RICARDO SOUSA É ENGENHEIRO MECÂNICO E EX-DIRETOR DE PÓS-VENDA DA HYUNDAI EM PORTUGAL. É COLABORADOR REGULAR DA FLEET MAGAZINE
Mais importante do que discutir os ‘timings’ anunciados para a chamada dos carros afetados às oficinas, interessa explicar os possíveis efeitos da solução apresentada pela VW para os motores 1.6 TDI que é, no mínimo, interessante pelo facto de aparentemente ser tão simples e tão pouco dispendiosa.
Logo, fica no ar a interrogação sobre o motivo de não ter sido desde logo utilizada.
Mas antes de explicar as possíveis consequências da solução, vamos tentar perceber o que vai ser feito.
As medidas de alteração técnica, propostas e aceites pela autoridade alemã responsável pelos transportes, consistem na instalação de um “flow transformer”, um limitador de fluxo, logo à entrada do sensor de massa de ar (MAF) do motor 1.6 TDI.
Na prática, a malha do MAF é usada para atenuar a turbulência do fluxo de ar e, desta forma, garantir que o sensor consegue efetuar uma medição mais precisa.
O sensor de massa de ar mais conhecido é o da Bosch, utilizado por mais de 22,2 milhões de veículos em operação, incluindo europeus. Este sensor dispõe de uma malha antes do sensor, calibrada exatamente para fornecer uma medição precisa da quantidade de ar de admissão.
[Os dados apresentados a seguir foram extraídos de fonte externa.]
-- ==== Sys2Proof/Tests/Slice0.lean ====
section
/-! SUPPORT. Tests. Expected values come from the spec: the encoding tables of the instruction files (30, 40 to 48), the test
vectors of spec/95_test_vectors.md and the rules named; none is pasted from the model. -/

namespace Sys2Proof.Tests.Slice0

open Sys2Proof Sys2Proof.Machine

/-! WellFormed: an ill-formed pair of bytes for each check is refused, by name in the decoder. -/

/-- 0x40 (`O.VZ nn`) without its operand (R80). -/
theorem test_missing_operand_refused : RawInstr.wellFormed { opcode := 0x40, operand := none } = false := by decide

/-- 0x90 (`NO1`) with an operand (R81). -/
theorem test_extra_operand_refused : RawInstr.wellFormed { opcode := 0x90, operand := some 0x00 } = false := by decide

theorem test_well_formed_pairs : RawInstr.wellFormed { opcode := 0x67, operand := some 0xff } = true
    ∧ RawInstr.wellFormed { opcode := 0x68, operand := none } = true
    ∧ RawInstr.wellFormed { opcode := 0x3f, operand := none } = true := by decide

theorem test_decoder_names_missing_operand :
    decodeRaw { opcode := 0x40, operand := none } = .error (.missingOperand 0x40) := rfl

theorem test_decoder_names_extra_operand :
    decodeRaw { opcode := 0x90, operand := some 0x00 } = .error (.extraOperand 0x90) := rfl

theorem test_decoder_names_no_opcode : decode [] = .error .noOpcode := rfl

/-! Decoding: every constructor from its bytes, written out from the tables of the instruction files and from the map of
R84; the operand byte of a two-byte instruction is 0xa5. The encoder gives the bytes back. -/

/-- The bytes decode to the instruction with nothing left over, and the instruction encodes to them. -/
def codes (bytes : List Byte) (i : Instr) : Bool :=
  encode i == bytes &&
    match decode bytes with
    | .ok (k, rest) => k == i && rest.isEmpty
    | .error _ => false

theorem test_codes_alu8 : ([
    codes [0x60, 0xa5] (.ad 0xa5), codes [0x61, 0xa5] (.lv 0xa5), codes [0x62, 0xa5] (.av 0xa5),
    codes [0x63, 0xa5] (.sv 0xa5), codes [0x64, 0xa5] (.gt 0xa5), codes [0x65, 0xa5] (.an 0xa5),
    codes [0x66, 0xa5] (.xr 0xa5), codes [0x67, 0xa5] (.nr 0xa5), codes [0x98] .stB,
    codes [0x99] .lvB, codes [0x9a] .avB, codes [0x9b] .svB,
    codes [0x9c] .gtB, codes [0x9d] .anB, codes [0x9e] .xrB,
    codes [0x9f] .nrB].all id) = true := by decide

theorem test_codes_alu8_memory : ([
    codes [0x68] .stmx, codes [0x69] .lvmx, codes [0x6a] .avmx,
    codes [0x6b] .svmx, codes [0x6c] .gtmx, codes [0x6d] .anmx,
    codes [0x6e] .xrmx, codes [0x6f] .nrmx, codes [0x70] .stmy,
    codes [0x71] .lvmy, codes [0x72] .avmy, codes [0x73] .svmy,
    codes [0x74] .gtmy, codes [0x75] .anmy, codes [0x76] .xrmy,
    codes [0x77] .nrmy, codes [0x78] .stmz, codes [0x79] .lvmz,
    codes [0x7a] .avmz, codes [0x7b] .svmz, codes [0x7c] .gtmz,
    codes [0x7d] .anmz, codes [0x7e] .xrmz, codes [0x7f] .nrmz].all id) = true := by decide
Além disto, a VW fará uma reprogramação do referido motor.
Os blocos 1.2 TDI e 2.0 TDI vão necessitar apenas, segundo a VW indica, de uma atualização do software.
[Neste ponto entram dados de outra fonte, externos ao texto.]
/-- The request has a frame that says it. -/
def requestFits : Request → Bool
  | .setOrigin a =>
    [a.origin, a.maxTier, a.reserve, a.limit, a.timeSource].all (· < 256) &&
      [a.keyFirst, a.keyLast, a.patFirst, a.patLast].all (· < 65536) && a.windows.length == 4 &&
      a.windows.all (fun w => decide (w.1 < 256) && decide (w.2.1 < 65536) && decide (w.2.2 < 65536))
  | .setZone a =>
    [a.zone, a.kind, a.glare, a.count].all (· < 256) && rgbFits 65536 a.fallback &&
      a.spans.length == countIn 1 4 a.count &&
      a.spans.all (fun p => decide (p.1 < 65536) && decide (p.2.1 < 65536) && decide (p.2.2 < 256))
  | .clearZone n => decide (n < 256)
  | .setBin a => decide (a.bin < 256) && rgbFits 65536 a.gains && rgbFits 65536 a.coeffs
  | .setLampBin a => decide (a.first < 65536) && decide (a.count < 65536) && decide (a.bin < 256)
  | .setChain a => [a.loop, a.knee, a.enable].all (· < 256) && decide (a.budget < 65536)
  | .setLine a => [a.line, a.mode, a.debounce, a.wake, a.policy, a.mirror].all (· < 256) && decide (a.window < 65536)
  | .setFlagOwner a => [a.flag, a.writerKind, a.writer].all (· < 256)
  | .setGlare a => refFits a.refA && refFits a.refB && decide (a.cap < 65536)
  | .setFrame n => decide (n < 256)
  | .setWatch a =>
    [a.watch, a.enable, a.zone, a.measure, a.aKind, a.bKind, a.combine, a.notice, a.signal].all (· < 256) &&
      decide (a.aThreshold < 65536) && decide (a.bThreshold < 65536)
  | .writePattern a =>
    decide (a.first < 65536) && decide (a.count < 256) && a.entries.length == countIn 1 6 a.count &&
      a.entries.all (fun e => rgbFits 65536 e.colour && decide (e.coverage < 256))
  | .definePattern a => decide (a.first < 65536) && decide (a.length < 65536) && decide (a.rep < 256)
  | .deletePattern n => decide (n < 256)
  | .writeKeys a =>
    decide (a.first < 65536) && decide (a.count < 256) && a.keys.length == countIn 1 6 a.count &&
      a.keys.all (fun k => decide (k.1 < 65536) && decide (k.2.1 < 256) && rgbFits 65536 k.2.2)
  | .defineCue a =>
    [a.layer, a.count, a.loops, a.ending, a.autoShow].all (· < 256) && decide (a.duration < 65536) &&
      decide (a.release < 65536) && a.tracks.length == countIn 1 4 a.count &&
      a.tracks.all (fun t => decide (t.1 < 256) && decide (t.2.1 < 65536) && decide (t.2.2 < 256))
  | .deleteCue n => decide (n < 256)
  | .bind a => [a.code, a.mask, a.action, a.cue].all (· < 256) && refFits a.qual
  | .unbind n => decide (n < 256)
  | .timeQuery => true
  | .setClock a => decide (a.mode < 256) && decide (a.value < 2 ^ 48)
  | .trimClock a => decide (a.value < 2 ^ 24) && decide (a.sense < 256)
  | .readStatus => true
  | .subscribe m => decide (m < 65536)
  | .readCapture n => decide (n < 256)
  | .openLayer n => decide (n < 256)
  | .editLayer a =>
    decide (a.layer < 256) && decide (a.mask < 65536) && markFits a.mask 0 a.zones (fun n => decide (n < 2 ^ 32)) &&
      markFits a.mask 1 a.span (fun n => decide (n < 256)) &&
      markFits a.mask 2 a.holes (fun h => [h.1.1, h.1.2, h.2.1, h.2.2].all (· < 65536)) &&
      markFits a.mask 3 a.blend (fun n => decide (n < 256)) && markFits a.mask 4 a.opacity (fun n => decide (n < 256)) &&
      markFits a.mask 5 a.qual refFits && markFits a.mask 6 a.source sourceFits &&
      markFits a.mask 7 a.level (fun n => decide (n < 65536)) && markFits a.mask 8 a.offset (fun n => decide (n < 65536)) &&
      markFits a.mask 9 a.fadeIn (fun n => decide (n < 65536)) && markFits a.mask 10 a.fadeOut (fun n => decide (n < 65536))
  | .showLayer n => decide (n < 256)
  | .hideLayer n => decide (n < 256)
  | .closeLayer n => decide (n < 256)
  | .gateClose n => decide (n < 65536)
  | .gateOpen => true
  | .startCue a => decide (a.cue < 256) && startFormFits a.form
  | .stopCue n => decide (n < 256)
  | .streamFrame a =>
    decide (a.layer < 256) && decide (a.count < 256) && a.entries.length == countIn 1 16 a.count &&
      a.entries.all (rgbFits 256)
  | .holdZone a => decide (a.zone < 256) && decide (a.tier < 256)
  | .releaseZone n => decide (n < 256)
  | .setFlags _ => true
  | .trigger n => decide (n < 256)
  | .clearHealth a => decide (a.first < 65536) && decide (a.count < 65536)
  | .forget n => decide (n < 256)
  | .enterRun => true
  | .enterSetup => true
  | .sleep => true
  | .restart => true

end Sys2Proof.Machine
end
Depois de efetuadas as referidas alterações, os modelos em questão cumprirão com os valores de emissões estipulados pela lei.
E este “estrangulador” resulta?
Se por um lado a solução pode garantir o cumprimento das emissões, poderá não ser inteiramente verdade para o consumo de combustível.
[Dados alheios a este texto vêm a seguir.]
/-- R12, R13, R14: a zone definition over sound spans that cover no lamp twice, and no lamp of another defined zone,
replaces the record whole; one that shares a lamp is refused OVERLAP. CLEAR_ZONE undefines a defined zone. -/
def Obligations.ZoneRequestsKeepLampsApart : Prop :=
  ∀ (o : Origin) (s : State) (rq : Intake) (z : ZoneNo), ZonesSound s → byteAt rq.data 2 = z.val →
    (TakesConfig s o .setZone rq → ∀ (kind : ZoneKind) (glare : Bool) (sps : List Span),
      zoneKind? (byteAt rq.data 3) = some kind → yesNo? (byteAt rq.data 4) = some glare →
      1 ≤ byteAt rq.data 11 → byteAt rq.data 11 ≤ 4 →
      (setZoneArgs rq.data).spans.map span? = sps.map some → (∀ sp ∈ sps, SpanSound sp) →
      let free := ∀ (y : ZoneNo) (x : Zone), y ≠ z → s.co.zones[y] = some x → ∀ sp ∈ sps, ∀ lam : LampNo,
        covers sp lam.val → zoneHas x lam = false
      (SpansApart sps → free → exec (.setZone o) s =
        .next (served (s.setZoneRec z (some ⟨kind, glare, rgbAt rq.data 5, sps⟩)) o rq .done false false [])) ∧
      (¬(SpansApart sps ∧ free) → exec (.setZone o) s = .next (turnedAway s o rq .overlap))) ∧
    (TakesConfig s o .clearZone rq →
      (s.co.zones[z].isSome = true →
        exec (.clearZone o) s = .next (served (s.setZoneRec z none) o rq .done false false [])) ∧
      (s.co.zones[z] = none → exec (.clearZone o) s = .next (turnedAway s o rq .notFound)))

/-- R136, R137: SET_ORIGIN replaces one origin's record and gives it the time-source role when marked, provided the
reserves stay within 16 and no range is shared. -/
def Obligations.SetOriginReplacesTheRecord : Prop :=
  ∀ (o q : Origin) (s : State) (rq : Intake) (tier : Tier) (mark : Bool) (ws : List Window),
    TakesConfig s o .setOrigin rq →
    let a := setOriginArgs rq.data
    a.origin = q.idx.val → a.maxTier = tier.val → yesNo? a.timeSource = some mark → a.reserve ≤ a.limit →
    a.limit ≤ 16 → a.windows.map window? = ws.map some → a.keyFirst ≤ a.keyLast → a.keyLast ≤ 1023 →
    a.patFirst ≤ a.patLast → a.patLast ≤ 4095 →
    let record : OriginRec :=
      ⟨tier, a.reserve, a.limit, fourWindows ws, a.keyFirst, a.keyLast, a.patFirst, a.patLast⟩
    let apart := ∀ p, p ≠ q →
      (a.keyLast < (s.originRec p).keyFirst ∨ (s.originRec p).keyLast < a.keyFirst) ∧
      (a.patLast < (s.originRec p).patFirst ∨ (s.originRec p).patLast < a.patFirst)
    (a.reserve + otherReserves s q > 16 → exec (.setOrigin o) s = .next (turnedAway s o rq .badValue)) ∧
    (a.reserve + otherReserves s q ≤ 16 → ¬apart → exec (.setOrigin o) s = .next (turnedAway s o rq .overlap)) ∧
    (a.reserve + otherReserves s q ≤ 16 → apart → exec (.setOrigin o) s = .next (served
      { s with ot := { s.ot with recs := setAt s.ot.recs q.idx record
                                 timeSource := if mark then q else s.ot.timeSource } }
      o rq .done false false []))

/-- R68, R89: SET_GLARE replaces the glare setting whole, or is refused BAD_VALUE for a reference with a flag above 31 or an
unknown sense (flag FFh is an absent reference whatever its sense byte, log entry 8); SET_FRAME stores the period brought into 5
to 20 ms, 0 selecting 10, and moves no frame time. -/
def Obligations.GlareAndFramePeriodAreStored : Prop :=
  ∀ (o : Origin) (s : State) (rq : Intake),
    (TakesConfig s o .setGlare rq →
      let bad := fun flag sense : Nat => flag ≠ 0xFF ∧ (31 < flag ∨ 1 < sense)
      (bad (byteAt rq.data 2) (byteAt rq.data 3) ∨ bad (byteAt rq.data 4) (byteAt rq.data 5) →
        exec (.setGlare o) s = .next (turnedAway s o rq .badValue)) ∧
      ∀ refA refB : Option FlagRef,
        flagRef? (byteAt rq.data 2) (byteAt rq.data 3) = some refA →
        flagRef? (byteAt rq.data 4) (byteAt rq.data 5) = some refB →
        exec (.setGlare o) s = .next (served
          { s with co := { s.co with glare := ⟨refA, refB, leAt rq.data 6 2⟩ } } o rq .done false false [])) ∧
    (TakesConfig s o .setFrame rq →
      let p := byteAt rq.data 2
      exec (.setFrame o) s = .next (served
        { s with sc := { s.sc with periodSet := if p = 0 then 10 else max 5 (min 20 p) } }
        o rq .done (decide (p ≠ 0 ∧ (p < 5 ∨ 20 < p))) false []))

/-- R73, R160: SET_CHAIN stores budget, knee and enable in range; a loop then switched off goes OFF with QUIET and CHAIN_STATE
DISABLED, and one no longer switched off leaves OFF for DISCOVERING, its marks cleared, with CHAIN_STATE ENABLED. -/
def Obligations.SetChainSwitchesTheLoop : Prop :=
  ∀ (o : Origin) (s : State) (rq : Intake) (l : LoopNo) (enable : Bool), TakesConfig s o .setChain rq →
    byteAt rq.data 2 = l.val → yesNo? (byteAt rq.data 6) = some enable →
    let budget := leAt rq.data 3 2
    let knee := byteAt rq.data 5
    let chain : Chain := ⟨min 5000 budget, max 60 (min 120 knee)⟩
    let off := enable = false ∨ budget = 0
    let x := s.lc.loops[l]
    let s1 := served
      { s with co := { s.co with chains := setAt s.co.chains l chain }
               lc := { s.lc with loops := setAt s.lc.loops l { x with enable := enable } } }
      o rq .done (decide (5000 < budget ∨ knee < 60 ∨ 120 < knee)) false []
    ((off ↔ x.state = .off) → exec (.setChain o) s = .next s1) ∧
    (off → x.state ≠ .off → exec (.setChain o) s = .next ((s1.setLoop l
      { x with enable := enable, state := .off, errors := 0, quietCount := 0, showPending := false, claimed := false,
               sleepHold := false, await := none, out := [.quiet] }).notifyAll
        (.chainState l .disabled .off x.state x.nodes x.nodes))) ∧
    (¬off → x.state = .off → exec (.setChain o) s = .next
      (State.notifyAll { s1 with lc :=
          { loops := setAt s.lc.loops l { x with enable := enable, state := .discovering, holdLen := 8 }
            health := unqueried (· == l) s.lc.health } }
        (.chainState l .enabled .discovering .off x.nodes x.nodes)))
Isto porque, se na situação anterior a gestão eletrónica permitia que mais poluentes passassem através do sistema de escape, economizando combustível, agora o motor deverá usar regularmente mais combustível para que o sistema que retém óxidos de azoto, reduzindo as emissões tóxicas, execute o seu “trabalho”.
Para explicar o motivo da dúvida não existe outra forma que não excessivamente técnica para alguns leitores: é que o rendimento máximo de um motor térmico, dado pelo ciclo de Carnot, é a razão entre o trabalho que o engenho fornece e o calor que sai da fonte quente. A sua demonstração é um pouco extensa e sai fora do âmbito deste artigo, ainda assim é possível escrever o rendimento de Carnot em função das temperaturas da fonte quente e da fonte fria utilizando a relação η = 1- Tq/Tf.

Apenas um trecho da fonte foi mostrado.